Collected data
· · ·
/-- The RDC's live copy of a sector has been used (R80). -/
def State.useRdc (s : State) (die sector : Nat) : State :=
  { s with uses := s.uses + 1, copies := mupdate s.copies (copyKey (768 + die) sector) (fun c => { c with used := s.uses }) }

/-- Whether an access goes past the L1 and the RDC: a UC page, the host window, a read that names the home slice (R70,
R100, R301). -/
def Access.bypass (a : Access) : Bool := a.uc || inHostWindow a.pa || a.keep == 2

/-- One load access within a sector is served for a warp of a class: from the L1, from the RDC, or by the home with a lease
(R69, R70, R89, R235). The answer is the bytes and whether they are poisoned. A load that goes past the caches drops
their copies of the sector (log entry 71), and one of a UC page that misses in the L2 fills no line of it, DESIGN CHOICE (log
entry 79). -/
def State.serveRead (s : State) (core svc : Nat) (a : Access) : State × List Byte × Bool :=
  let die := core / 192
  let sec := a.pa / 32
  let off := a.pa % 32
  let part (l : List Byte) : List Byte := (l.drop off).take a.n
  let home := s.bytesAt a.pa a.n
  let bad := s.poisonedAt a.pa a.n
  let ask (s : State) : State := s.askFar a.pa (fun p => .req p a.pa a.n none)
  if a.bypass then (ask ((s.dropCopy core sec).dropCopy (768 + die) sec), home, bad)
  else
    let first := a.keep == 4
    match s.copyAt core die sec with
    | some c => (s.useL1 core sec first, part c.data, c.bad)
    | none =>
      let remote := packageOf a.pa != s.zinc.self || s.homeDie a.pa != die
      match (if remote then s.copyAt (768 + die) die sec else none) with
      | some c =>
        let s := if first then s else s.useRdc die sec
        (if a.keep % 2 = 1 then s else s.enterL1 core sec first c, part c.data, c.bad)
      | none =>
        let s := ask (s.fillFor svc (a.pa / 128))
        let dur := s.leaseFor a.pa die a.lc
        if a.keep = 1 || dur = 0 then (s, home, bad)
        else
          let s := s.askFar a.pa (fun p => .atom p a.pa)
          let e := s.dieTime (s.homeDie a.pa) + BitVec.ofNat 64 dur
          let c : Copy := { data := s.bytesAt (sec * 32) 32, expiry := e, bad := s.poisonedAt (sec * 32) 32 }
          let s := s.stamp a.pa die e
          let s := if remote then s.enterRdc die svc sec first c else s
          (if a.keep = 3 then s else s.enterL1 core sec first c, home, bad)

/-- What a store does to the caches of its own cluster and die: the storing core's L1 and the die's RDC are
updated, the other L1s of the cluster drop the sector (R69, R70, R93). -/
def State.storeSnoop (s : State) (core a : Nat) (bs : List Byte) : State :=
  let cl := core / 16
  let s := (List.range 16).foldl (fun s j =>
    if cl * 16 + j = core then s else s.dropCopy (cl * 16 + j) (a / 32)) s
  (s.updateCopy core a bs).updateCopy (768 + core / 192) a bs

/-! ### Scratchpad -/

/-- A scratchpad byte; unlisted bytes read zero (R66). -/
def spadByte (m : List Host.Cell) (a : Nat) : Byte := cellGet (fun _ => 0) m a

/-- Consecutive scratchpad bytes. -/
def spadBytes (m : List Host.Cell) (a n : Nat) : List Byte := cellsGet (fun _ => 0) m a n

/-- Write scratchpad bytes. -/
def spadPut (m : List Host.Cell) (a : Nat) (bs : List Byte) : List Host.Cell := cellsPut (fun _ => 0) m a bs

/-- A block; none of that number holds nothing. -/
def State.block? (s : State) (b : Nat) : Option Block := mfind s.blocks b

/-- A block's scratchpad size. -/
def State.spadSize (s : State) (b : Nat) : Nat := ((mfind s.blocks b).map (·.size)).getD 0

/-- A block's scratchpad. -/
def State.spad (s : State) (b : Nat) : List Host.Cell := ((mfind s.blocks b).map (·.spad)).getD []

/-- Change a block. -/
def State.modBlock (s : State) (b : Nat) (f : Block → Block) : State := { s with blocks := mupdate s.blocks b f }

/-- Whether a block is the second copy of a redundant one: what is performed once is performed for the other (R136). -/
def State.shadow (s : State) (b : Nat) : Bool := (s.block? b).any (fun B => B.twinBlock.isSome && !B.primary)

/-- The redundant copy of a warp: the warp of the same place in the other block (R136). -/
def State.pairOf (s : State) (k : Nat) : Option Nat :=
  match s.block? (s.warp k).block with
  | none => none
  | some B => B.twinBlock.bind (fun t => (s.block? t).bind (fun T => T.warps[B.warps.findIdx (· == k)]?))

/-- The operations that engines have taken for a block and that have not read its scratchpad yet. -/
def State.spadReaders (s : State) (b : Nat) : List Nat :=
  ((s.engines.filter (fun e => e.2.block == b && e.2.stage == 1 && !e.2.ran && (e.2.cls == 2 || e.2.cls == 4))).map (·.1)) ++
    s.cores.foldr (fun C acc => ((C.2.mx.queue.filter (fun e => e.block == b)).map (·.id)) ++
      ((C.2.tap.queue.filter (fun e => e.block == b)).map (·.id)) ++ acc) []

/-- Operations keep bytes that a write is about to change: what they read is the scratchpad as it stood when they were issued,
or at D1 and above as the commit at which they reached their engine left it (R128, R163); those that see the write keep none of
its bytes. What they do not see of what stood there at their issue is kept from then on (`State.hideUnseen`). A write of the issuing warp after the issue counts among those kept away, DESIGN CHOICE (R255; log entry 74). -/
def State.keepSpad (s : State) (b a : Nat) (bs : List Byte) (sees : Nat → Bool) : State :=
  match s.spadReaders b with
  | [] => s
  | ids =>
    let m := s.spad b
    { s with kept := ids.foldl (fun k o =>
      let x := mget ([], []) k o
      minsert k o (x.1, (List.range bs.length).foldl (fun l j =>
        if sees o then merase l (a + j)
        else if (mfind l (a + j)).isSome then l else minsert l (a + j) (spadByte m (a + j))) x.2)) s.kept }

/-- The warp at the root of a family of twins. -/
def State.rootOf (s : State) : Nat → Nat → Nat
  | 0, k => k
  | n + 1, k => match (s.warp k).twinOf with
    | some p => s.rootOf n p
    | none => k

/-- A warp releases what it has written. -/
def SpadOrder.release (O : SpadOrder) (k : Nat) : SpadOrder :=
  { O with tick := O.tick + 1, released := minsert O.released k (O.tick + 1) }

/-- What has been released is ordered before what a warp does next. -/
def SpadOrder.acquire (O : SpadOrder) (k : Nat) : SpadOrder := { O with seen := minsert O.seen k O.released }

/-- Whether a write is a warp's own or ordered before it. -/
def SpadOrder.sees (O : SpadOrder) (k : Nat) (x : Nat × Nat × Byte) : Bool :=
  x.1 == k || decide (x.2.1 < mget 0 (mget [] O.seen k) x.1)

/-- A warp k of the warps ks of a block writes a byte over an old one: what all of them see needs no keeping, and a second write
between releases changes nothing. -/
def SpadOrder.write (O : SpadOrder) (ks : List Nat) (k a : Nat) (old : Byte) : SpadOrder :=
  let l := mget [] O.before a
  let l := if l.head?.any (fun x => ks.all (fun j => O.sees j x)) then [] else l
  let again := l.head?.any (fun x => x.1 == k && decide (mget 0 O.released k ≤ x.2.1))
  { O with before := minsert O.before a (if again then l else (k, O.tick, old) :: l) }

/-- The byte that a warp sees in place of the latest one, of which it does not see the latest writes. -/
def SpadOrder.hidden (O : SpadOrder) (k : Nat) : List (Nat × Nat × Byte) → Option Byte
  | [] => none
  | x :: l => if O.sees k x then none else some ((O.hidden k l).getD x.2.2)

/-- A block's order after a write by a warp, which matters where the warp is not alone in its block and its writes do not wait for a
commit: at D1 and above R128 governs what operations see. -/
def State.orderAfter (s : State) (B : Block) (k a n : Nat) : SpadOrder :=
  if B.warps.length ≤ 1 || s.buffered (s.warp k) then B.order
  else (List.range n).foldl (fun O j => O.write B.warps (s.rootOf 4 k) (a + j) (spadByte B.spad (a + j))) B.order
· · ·
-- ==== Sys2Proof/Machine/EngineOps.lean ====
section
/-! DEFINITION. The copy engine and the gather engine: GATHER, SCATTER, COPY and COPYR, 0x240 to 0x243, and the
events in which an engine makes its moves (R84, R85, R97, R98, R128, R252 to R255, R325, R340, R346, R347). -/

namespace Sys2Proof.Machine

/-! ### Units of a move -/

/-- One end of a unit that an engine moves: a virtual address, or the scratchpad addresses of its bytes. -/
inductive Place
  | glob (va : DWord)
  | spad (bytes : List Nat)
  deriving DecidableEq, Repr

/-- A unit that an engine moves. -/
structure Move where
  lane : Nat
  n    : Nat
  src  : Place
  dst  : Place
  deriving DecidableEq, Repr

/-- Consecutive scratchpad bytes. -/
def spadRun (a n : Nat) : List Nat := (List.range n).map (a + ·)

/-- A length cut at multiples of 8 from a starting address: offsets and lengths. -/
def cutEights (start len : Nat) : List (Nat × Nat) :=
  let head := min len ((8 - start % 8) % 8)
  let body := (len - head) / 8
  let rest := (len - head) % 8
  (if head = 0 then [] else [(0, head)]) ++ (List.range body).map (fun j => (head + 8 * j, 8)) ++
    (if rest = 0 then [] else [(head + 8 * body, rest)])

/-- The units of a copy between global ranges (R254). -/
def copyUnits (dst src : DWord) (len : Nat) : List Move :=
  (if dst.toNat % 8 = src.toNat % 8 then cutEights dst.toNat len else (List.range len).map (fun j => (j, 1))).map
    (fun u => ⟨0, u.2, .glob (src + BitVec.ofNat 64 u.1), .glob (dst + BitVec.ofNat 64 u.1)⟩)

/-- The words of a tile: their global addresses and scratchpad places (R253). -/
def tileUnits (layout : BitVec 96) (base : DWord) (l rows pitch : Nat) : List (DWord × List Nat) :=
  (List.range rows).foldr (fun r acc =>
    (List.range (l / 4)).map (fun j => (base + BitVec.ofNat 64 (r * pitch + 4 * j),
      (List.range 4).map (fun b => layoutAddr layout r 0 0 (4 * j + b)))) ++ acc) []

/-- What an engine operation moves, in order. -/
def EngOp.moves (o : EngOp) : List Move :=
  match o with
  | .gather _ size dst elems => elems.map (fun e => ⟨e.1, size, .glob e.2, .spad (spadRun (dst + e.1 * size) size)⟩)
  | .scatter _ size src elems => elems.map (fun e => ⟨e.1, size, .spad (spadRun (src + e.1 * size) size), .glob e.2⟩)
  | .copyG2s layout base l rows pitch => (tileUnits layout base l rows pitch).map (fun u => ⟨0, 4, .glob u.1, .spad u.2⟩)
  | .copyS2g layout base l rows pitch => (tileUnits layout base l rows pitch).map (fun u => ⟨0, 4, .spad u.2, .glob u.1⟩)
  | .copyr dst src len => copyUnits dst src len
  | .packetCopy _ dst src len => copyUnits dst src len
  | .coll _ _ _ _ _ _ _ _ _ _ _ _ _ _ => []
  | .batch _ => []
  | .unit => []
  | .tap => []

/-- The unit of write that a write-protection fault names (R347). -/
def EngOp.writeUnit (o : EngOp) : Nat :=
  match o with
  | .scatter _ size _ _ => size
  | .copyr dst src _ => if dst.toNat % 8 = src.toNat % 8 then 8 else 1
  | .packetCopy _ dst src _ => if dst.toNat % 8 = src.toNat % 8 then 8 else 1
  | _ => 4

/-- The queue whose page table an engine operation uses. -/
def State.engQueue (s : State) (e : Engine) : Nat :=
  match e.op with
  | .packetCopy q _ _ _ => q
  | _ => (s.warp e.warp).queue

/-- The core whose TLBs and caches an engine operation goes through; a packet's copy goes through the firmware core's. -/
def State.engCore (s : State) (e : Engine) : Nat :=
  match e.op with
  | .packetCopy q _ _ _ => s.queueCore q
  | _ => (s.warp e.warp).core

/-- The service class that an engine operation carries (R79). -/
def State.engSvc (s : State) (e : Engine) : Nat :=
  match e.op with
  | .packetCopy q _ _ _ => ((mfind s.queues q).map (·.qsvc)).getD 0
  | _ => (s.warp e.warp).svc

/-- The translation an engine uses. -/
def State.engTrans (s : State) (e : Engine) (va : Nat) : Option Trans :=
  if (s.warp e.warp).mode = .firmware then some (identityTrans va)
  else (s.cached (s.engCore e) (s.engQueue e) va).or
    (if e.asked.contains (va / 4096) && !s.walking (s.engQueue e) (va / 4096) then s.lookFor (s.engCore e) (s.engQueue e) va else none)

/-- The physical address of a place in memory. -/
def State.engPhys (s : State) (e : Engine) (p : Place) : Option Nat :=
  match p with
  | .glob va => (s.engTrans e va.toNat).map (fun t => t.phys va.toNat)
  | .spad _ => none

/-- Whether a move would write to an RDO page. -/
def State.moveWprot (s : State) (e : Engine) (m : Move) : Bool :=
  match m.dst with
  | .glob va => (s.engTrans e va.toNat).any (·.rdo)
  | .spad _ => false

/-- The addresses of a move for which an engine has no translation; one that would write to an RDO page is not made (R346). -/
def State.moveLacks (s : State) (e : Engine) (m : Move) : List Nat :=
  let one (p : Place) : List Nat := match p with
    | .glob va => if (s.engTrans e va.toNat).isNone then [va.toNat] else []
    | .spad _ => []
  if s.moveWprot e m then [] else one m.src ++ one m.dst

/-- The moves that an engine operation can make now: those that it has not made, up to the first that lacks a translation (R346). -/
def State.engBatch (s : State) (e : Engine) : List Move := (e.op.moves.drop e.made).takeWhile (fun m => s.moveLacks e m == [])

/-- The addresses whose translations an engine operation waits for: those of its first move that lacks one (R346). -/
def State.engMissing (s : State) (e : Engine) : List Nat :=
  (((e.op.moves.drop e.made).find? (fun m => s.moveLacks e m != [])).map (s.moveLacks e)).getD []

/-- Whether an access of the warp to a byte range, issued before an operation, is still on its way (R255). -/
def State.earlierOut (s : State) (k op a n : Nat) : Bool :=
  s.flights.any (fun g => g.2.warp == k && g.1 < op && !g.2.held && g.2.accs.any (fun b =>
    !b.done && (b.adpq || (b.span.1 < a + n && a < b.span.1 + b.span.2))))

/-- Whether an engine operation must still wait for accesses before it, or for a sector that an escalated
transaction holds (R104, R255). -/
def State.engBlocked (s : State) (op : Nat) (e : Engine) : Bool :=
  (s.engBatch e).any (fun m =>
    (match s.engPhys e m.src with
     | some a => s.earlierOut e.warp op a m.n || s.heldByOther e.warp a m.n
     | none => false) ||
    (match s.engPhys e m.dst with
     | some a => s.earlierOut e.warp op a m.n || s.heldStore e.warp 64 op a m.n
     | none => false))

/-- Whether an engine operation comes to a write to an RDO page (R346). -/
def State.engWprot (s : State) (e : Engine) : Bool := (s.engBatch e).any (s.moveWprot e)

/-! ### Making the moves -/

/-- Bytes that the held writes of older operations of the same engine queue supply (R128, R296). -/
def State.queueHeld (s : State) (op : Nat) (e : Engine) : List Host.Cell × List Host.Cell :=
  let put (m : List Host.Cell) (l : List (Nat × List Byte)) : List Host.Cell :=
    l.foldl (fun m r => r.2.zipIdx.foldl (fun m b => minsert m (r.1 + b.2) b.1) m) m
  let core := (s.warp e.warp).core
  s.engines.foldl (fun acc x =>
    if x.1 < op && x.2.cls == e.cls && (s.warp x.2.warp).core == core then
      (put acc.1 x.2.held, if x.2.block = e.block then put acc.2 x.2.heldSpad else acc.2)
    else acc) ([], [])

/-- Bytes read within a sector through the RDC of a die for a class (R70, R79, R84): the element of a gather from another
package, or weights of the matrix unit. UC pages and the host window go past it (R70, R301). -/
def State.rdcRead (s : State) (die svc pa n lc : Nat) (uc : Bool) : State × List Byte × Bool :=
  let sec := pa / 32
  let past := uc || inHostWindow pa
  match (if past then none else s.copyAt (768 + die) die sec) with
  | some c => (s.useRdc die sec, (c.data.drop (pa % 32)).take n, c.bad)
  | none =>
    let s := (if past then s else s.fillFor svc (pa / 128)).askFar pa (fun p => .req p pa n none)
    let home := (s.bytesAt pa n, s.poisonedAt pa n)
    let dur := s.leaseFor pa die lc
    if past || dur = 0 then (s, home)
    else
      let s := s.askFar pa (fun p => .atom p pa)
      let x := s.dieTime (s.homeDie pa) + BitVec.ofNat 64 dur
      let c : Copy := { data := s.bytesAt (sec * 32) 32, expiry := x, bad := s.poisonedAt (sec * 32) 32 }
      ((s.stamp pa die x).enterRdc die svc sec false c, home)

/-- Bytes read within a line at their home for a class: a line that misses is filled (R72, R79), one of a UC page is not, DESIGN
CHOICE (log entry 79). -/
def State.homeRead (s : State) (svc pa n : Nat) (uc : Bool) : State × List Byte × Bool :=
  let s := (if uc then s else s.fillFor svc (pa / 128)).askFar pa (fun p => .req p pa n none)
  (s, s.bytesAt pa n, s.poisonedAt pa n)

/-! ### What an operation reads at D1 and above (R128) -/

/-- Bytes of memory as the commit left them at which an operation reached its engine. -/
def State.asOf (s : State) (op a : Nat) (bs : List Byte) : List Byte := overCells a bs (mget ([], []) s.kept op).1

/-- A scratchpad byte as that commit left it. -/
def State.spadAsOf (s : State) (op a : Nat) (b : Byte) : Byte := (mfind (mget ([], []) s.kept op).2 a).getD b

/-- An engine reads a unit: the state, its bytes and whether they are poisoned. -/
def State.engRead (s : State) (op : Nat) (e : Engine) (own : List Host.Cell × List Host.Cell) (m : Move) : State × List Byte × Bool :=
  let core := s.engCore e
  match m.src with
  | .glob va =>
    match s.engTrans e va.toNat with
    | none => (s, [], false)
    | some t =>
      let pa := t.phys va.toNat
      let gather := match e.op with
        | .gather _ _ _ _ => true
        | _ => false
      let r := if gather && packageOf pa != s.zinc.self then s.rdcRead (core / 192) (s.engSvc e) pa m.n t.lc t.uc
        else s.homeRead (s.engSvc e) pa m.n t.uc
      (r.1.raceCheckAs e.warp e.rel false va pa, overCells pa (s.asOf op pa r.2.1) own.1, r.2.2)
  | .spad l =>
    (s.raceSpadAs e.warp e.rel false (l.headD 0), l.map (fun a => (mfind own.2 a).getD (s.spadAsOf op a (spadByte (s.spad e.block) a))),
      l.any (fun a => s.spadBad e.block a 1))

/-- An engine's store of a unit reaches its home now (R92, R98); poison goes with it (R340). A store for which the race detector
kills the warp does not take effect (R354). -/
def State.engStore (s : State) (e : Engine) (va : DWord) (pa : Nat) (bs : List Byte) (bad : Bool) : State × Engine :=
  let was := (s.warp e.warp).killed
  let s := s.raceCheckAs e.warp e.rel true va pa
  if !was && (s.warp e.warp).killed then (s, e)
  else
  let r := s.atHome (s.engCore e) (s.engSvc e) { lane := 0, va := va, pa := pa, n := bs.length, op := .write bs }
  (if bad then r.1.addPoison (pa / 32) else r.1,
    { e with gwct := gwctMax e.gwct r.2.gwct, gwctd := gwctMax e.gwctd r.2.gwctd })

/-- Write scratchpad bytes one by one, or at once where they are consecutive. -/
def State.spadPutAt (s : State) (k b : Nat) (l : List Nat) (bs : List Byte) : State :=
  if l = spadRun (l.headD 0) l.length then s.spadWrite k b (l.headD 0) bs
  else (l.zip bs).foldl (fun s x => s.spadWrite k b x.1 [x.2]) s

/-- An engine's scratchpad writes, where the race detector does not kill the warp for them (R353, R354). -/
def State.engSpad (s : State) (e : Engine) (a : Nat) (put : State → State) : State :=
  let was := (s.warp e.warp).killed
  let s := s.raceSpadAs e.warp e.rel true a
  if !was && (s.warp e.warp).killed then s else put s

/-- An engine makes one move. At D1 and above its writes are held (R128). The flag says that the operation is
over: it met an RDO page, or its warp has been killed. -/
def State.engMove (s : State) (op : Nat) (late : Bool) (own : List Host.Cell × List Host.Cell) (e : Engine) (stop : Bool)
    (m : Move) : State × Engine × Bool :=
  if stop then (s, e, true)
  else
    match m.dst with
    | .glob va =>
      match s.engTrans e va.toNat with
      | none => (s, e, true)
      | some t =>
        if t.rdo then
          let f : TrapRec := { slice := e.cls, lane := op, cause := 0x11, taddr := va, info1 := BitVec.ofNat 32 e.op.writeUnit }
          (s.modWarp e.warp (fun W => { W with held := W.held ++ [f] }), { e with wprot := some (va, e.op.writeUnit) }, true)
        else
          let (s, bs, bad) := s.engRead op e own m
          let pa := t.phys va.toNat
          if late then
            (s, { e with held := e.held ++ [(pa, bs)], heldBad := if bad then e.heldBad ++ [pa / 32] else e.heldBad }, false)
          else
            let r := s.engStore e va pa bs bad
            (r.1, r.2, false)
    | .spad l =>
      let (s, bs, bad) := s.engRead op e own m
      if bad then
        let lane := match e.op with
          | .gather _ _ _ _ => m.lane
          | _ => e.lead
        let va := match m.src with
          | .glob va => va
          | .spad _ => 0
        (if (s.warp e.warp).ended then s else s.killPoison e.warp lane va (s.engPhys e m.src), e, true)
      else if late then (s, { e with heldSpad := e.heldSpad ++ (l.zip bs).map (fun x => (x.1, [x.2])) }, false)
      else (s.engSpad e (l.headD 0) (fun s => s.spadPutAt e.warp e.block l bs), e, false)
· · ·
WHAT IS EXPECTED: Could you count how many lines in the records contain the word "stop"? Only the number is needed.

OUTPUT FOR THIS TASK: 2